* **INSTRUCTIONS TO FOLLOW**
Would you restate the entries below word for word, starting at the first line and ending with the one that has "namespace Sys2Proof.Machine"?

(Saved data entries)
***

-- ==== Sys2Proof/Machine/Background.lean ====
section
/-! DEFINITION. Which event takes place next when the agenda names none: the first in a fixed order whose condition holds. The spec
leaves the order of independent events open; this order is the model's own (log entry 3). -/

namespace Sys2Proof.Machine

/-- What a step answers. -/
abbrev Answer := Host.Outcome State Fault Refusal

/-- The first event that a list of candidates offers. -/
def firstEvent (xs : List α) (f : α → Option Answer) : Option Answer := xs.findSome? f

/-- An event when its condition holds. -/
def due (c : Bool) (i : Answer) : Option Answer := if c then some i else none

/-- An event that changes something. -/
def moving (s : State) (c : Bool) (i : Answer) : Option Answer :=
  if c then match i with
    | .next t => if t = s then none else some i
    | _ => some i
  else none

/-- The slot and number of a warp's key. -/
def keyPlace (k : Nat) : Nat × Nat × Nat := (k / 64, k / 8 % 8, k % 8)

/-- Events of the warps: stops, sparing, rollback, wake-ups and timeouts. -/
def warpEvent (s : State) : Option Answer :=
  firstEvent s.thr.warps fun (k, w) =>
    let (c, sl, n) := keyPlace k
    due (siblingReady w) (execSiblingStop c sl n s) <|> due (spareReady s c sl w) (execSpareLaneSwitch c sl n s) <|>
      due (rollbackReady s k w) (execRingRollback c sl n s) <|> due (mwaitWoken w) (execMwaitWake c sl n s) <|>
      due (mwaitExpired s w) (execMonitorTimeout c sl n s)

/-- Events of loads: values, fills and walks. -/
def loadEvent (s : State) : Option Answer :=
  (firstEvent s.mem.ops fun (id, o) => match o with
    | .load o => match o.agent.core with
      | some c => due (loadReady s c o) (execLoadValueArrival c id s) <|> due (l1FillReady s c (lineOf o.pa)) (execL1Fill c (lineOf o.pa) s)
      | none => none
    | .write _ => none) <|>
  (firstEvent s.mem.fetches fun (c, asid, line) => due (iFillReady s c asid line) (execInstructionCacheFill c asid line s)) <|>
  (firstEvent s.mem.walks fun w => due (w.tag.isNone && walkReady s w) (execPageWalk w.die w.asid (4096 * w.page) s))

/-- Events of an update under way. -/
def updateEvent (s : State) : Option Answer :=
  (firstEvent s.mem.updates fun (id, u) =>
    (firstEvent u.targets fun c => moving s true (execSharerUpdate c id s)) <|> (firstEvent u.push fun c => moving s true (execGraftFill c id s)) <|>
      due (acknowledgeReady s u) (execWriterAcknowledge id s)) <|>
  (firstEvent s.mem.notices fun (c, line) => moving s true (execEvictionNotice c line s))

/-- Events of the home slices: the lines that accesses wait for. -/
def sliceEvent (s : State) : Option Answer :=
  (firstEvent s.mem.queue fun e =>
    let slice := sliceOfLine e.line
    due (queueApplyReady s slice) (execWriteQueueApply slice s) <|>
      (firstEvent (List.range 4) fun k => due (partialReady s e.line k) (execPartialSectorMerge e.line k 0 s)) <|>
      due (gatherMergeReady s e.line) (execGatherMerge e.line s)) <|>
  (firstEvent (s.mem.fetches.filterMap (fetchLine s)) fun line =>
    let slice := sliceOfLine line
    due (sliceFillReady s line) (execSliceFill line 0 0 s) <|>
      due (wayWanted s slice (l2Set s.cfg.pw line) && victimOpen s slice (l2Set s.cfg.pw line))
        (execSliceVictimEviction slice (l2Set s.cfg.pw line) s)) <|>
  (firstEvent s.mem.ops fun (id, o) =>
    let line := lineOf o.pa
    let slice := sliceOfLine line
    due (sliceFillReady s line) (execSliceFill line 0 0 s) <|> due (gatherMergeReady s line) (execGatherMerge line s) <|>
      (match o with
        | .write w => due (writeArrivalReady s id w) (execSliceWriteArrival id s)
        | .load _ => none) <|>
      due (wayWanted s slice (l2Set s.cfg.pw line) && victimOpen s slice (l2Set s.cfg.pw line))
        (execSliceVictimEviction slice (l2Set s.cfg.pw line) s))

/-- Events of the exchange banks and the matrix engines. -/
def coreEvent (s : State) : Option Answer :=
  (firstEvent s.mem.exchStores fun x => (exchTarget s x).map fun t => execStXApply t.1 s) <|>
  (firstEvent s.work.gangs fun (g, _) => due (swapReady s g) (execExchangePolaritySwap g s)) <|>
  (firstEvent s.mem.matrix fun c =>
    (due c.started (execMatrixCommandComplete c.core s)) <|>
    (match nextCommand s c.core with
      | some d => due (matrixStartReady s d) (execMatrixCommandStart c.core s)
      | none => none) <|>
    (firstEvent c.op.macros fun m => due (exchangeReady s c.core m) (execMacroExchange c.core m s))) <|>
  (firstEvent s.faults fun f => due (nextFault s (f.warp / 64)).isSome (execImpreciseStoreFault (f.warp / 64) s))

/-- Events of the copy engines, their arrivals and the chains. -/
def engineEvent (s : State) : Option Answer :=
  (firstEvent s.eng.arrivals fun a => moving s true (execSyncWordArrival a.core s)) <|>
  (firstEvent s.eng.copy fun c =>
    moving s (retireReady s c) (execCommandRetire c.core c.id s) <|>
    (match c.engine with
      | none => none
      | some e =>
        moving s true (execXputRelRelease (e / 16) (e % 16) s) <|> moving s true (execEngineLineWrite (e / 16) (e % 16) s) <|>
          moving s true (execXgthVersionRecheck (e / 16) (e % 16) s) <|>
          (if c.kind == 7 then
            moving s (c.moved < c.ranks * c.len) (execXrscChunkArrival c.group c.rank (c.moved / c.len) s) <|>
              moving s true (execColumnHeadReduction c.group c.rank s)
          else none))) <|>
  (if s.eng.copy.any fun c => c.engine.isNone then
    firstEvent (List.range 4) fun d => firstEvent (List.range 16) fun e => moving s (takeReady s d e) (execCopyCommandTake d e s)
  else none) <|>
  (firstEvent s.eng.slots fun (n, _) =>
    moving s true (execEncodeFrameComplete n s) <|> moving s true (execChainEntryComplete n s) <|> moving s (entryStartReady s n || chainPending s n) (execChainEntryStart n s))

/-- Events of the distributors: launches, routes, placements, stealing and pruning. -/
def distEvent (s : State) : Option Answer :=
  (firstEvent s.dist.buffers fun (c, _) => moving s true (execWorkGroupResidency c s)) <|>
  (if s.dist.records.isEmpty then none else moving s true (execLaunchRecordTake 0 s)) <|>
  moving s (rackReady s) (execLaunchRecordTake 1 s) <|>
  (firstEvent s.dist.levels fun (n, l) =>
    (firstEvent (List.range l.closed.length) fun i => moving s (passReady s n i) (execChunkPassDown n i s)) <|>
      moving s (routeReady s n) (execWorkGroupRoute n 0 s) <|>
      moving s (3 ≤ n && placementReady s (n - 3)) (execWorkGroupPlacement (n - 3) s)) <|>
  (firstEvent s.thr.warps fun (k, w) =>
    let (c, sl, n) := keyPlace k
    moving s (completeReady w) (execWarpComplete c sl n s)) <|>
  moving s (s.dist.asking.isSome && packageIdle s && mayRetry s 2) (execPackageSteal 0 [] s) <|>
  (firstEvent s.dist.moves fun m => moving s (pruneStepReady s m.core) (execPrunerMoveStep m.core s)) <|>
  (if s.dist.levels.isEmpty then none
  else (firstEvent (List.range 4) fun d => moving s (dieStealReady s d && (dieVictim s d).isSome) (execDieSteal d s)) <|>
    firstEvent (List.range 128) fun c => moving s (prunerReady s c) (execPrunerTrigger c s))

/-- Events of the contracts. -/
def contractEvent (s : State) : Option Answer :=
  firstEvent s.work.contracts fun (n, c) =>
    moving s (overrunDue c) (execBudgetOverrun n s) <|> moving s (missDue s c) (execDeadlineMiss n s) <|>
      moving s (releaseDue s c) (execContractRelease n s)

/-- Events of pre-emption and restoring. -/
def preemptEvent (s : State) : Option Answer :=
  (firstEvent s.thr.warps fun (k, w) =>
    let (c, sl, n) := keyPlace k
    due (snapshotReady s k w) (execWarpSnapshot c sl n s)) <|>
  (if s.ctl.preempts.isEmpty then none
  else (firstEvent s.work.groups fun (n, _) => moving s true (execWorkGroupSave n s)) <|>
    firstEvent s.ctl.preempts fun p =>
      moving s (drainReady s p) (execDrainLimitExpiry p.ctx s) <|> moving s (snapEndReady s p) (execSnapshotLimitExpiry p.ctx s)) <|>
  (if s.ctl.restores.isEmpty then none else firstEvent s.ctl.saved fun (n, _) => moving s true (execWorkGroupRestore n s))

/-- Events of the stacks, the die links and the clocks. -/
def partEvent (s : State) : Option Answer :=
  (firstEvent (List.range 4) fun d => due (stallOver s d) (execClockCrossingStallEnd d s)) <|>
  (firstEvent s.dram.forced fun (pc, _) => moving s (forcedReady s pc) (execForcedAllBankRefresh pc s) <|> moving s true (execRefreshEnd pc 16 s)) <|>
  (firstEvent s.dram.banks fun (k, _) =>
    moving s true (execRefreshEnd (k / 16) (k % 16) s) <|> moving s (drainDue s (k / 16) (k % 16)) (execPostponedRefreshDrain (k / 16) (k % 16) s)) <|>
  (firstEvent s.dram.errors fun (p, _) => moving s (repairReady s p) (execPinRepairDue (p / 2048) (p % 2048) s)) <|>
  (firstEvent s.dram.pauses fun (g, t, _) => moving s (t ≤ s.clk.ref.toNat) (execPinRepairPauseEnd (g / 64) (g % 64) s)) <|>
  (firstEvent s.links fun (j, l) =>
    moving s (holdReady s j) (execHoldDrainComplete j s) <|> moving s l.pending.isSome (execLaneRepairComplete j s) <|>
      moving s (lookDue s j) (execLinkRetrainTrigger j s))

/-- Events of the fabric and the attachment. -/
def fabricEvent (s : State) : Option Answer :=
  (firstEvent s.fab.ports fun (q, _) => moving s true (execRelayForward q 0 s) <|> moving s true (execRelayForward q 1 s)) <|>
  (firstEvent s.fab.held fun t => moving s true (execOrderedDetourSwitch t s)) <|>
  (firstEvent s.fab.remote fun r => moving s true (execRemoteWriteAck r.src s)) <|>
  (firstEvent s.fab.uplinks fun (k, u) => firstEvent u.sent fun x => moving s true (execEthernetFrameResend (k / 128) (k % 128) x.1 s)) <|>
  moving s (s.att.command != 0) (execMailboxCommandComplete s) <|> moving s (beatDue s) (execHeartbeatSend s) <|>
  moving s (beatLate s) (execHeartbeatTimeout s)

/-- Accesses at slices that have failed. -/
def deadEvent (s : State) : Option Answer :=
  if s.cfg.deadSlices == 0 then none
  else firstEvent (deadOps s) fun (_, o) => moving s true (execHomeTimeout (dieOfLine (lineOf o.pa)) o.pa s)

/-- The event that takes place next when the agenda is empty. -/
def defaultEvent (s : State) : Option Answer :=
  warpEvent s <|> loadEvent s <|> updateEvent s <|> deadEvent s <|> sliceEvent s <|> coreEvent s <|> engineEvent s <|> partEvent s <|>
    preemptEvent s <|> contractEvent s <|> distEvent s <|> fabricEvent s

end Sys2Proof.Machine
end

***

* **TASK OUTPUT**
-- ==== Sys2Proof/Machine/Background.lean ====
section
/-! DEFINITION. Which event takes place next when the agenda names none: the first in a fixed order whose condition holds. The spec
leaves the order of independent events open; this order is the model's own (log entry 3). -/

namespace Sys2Proof.Machine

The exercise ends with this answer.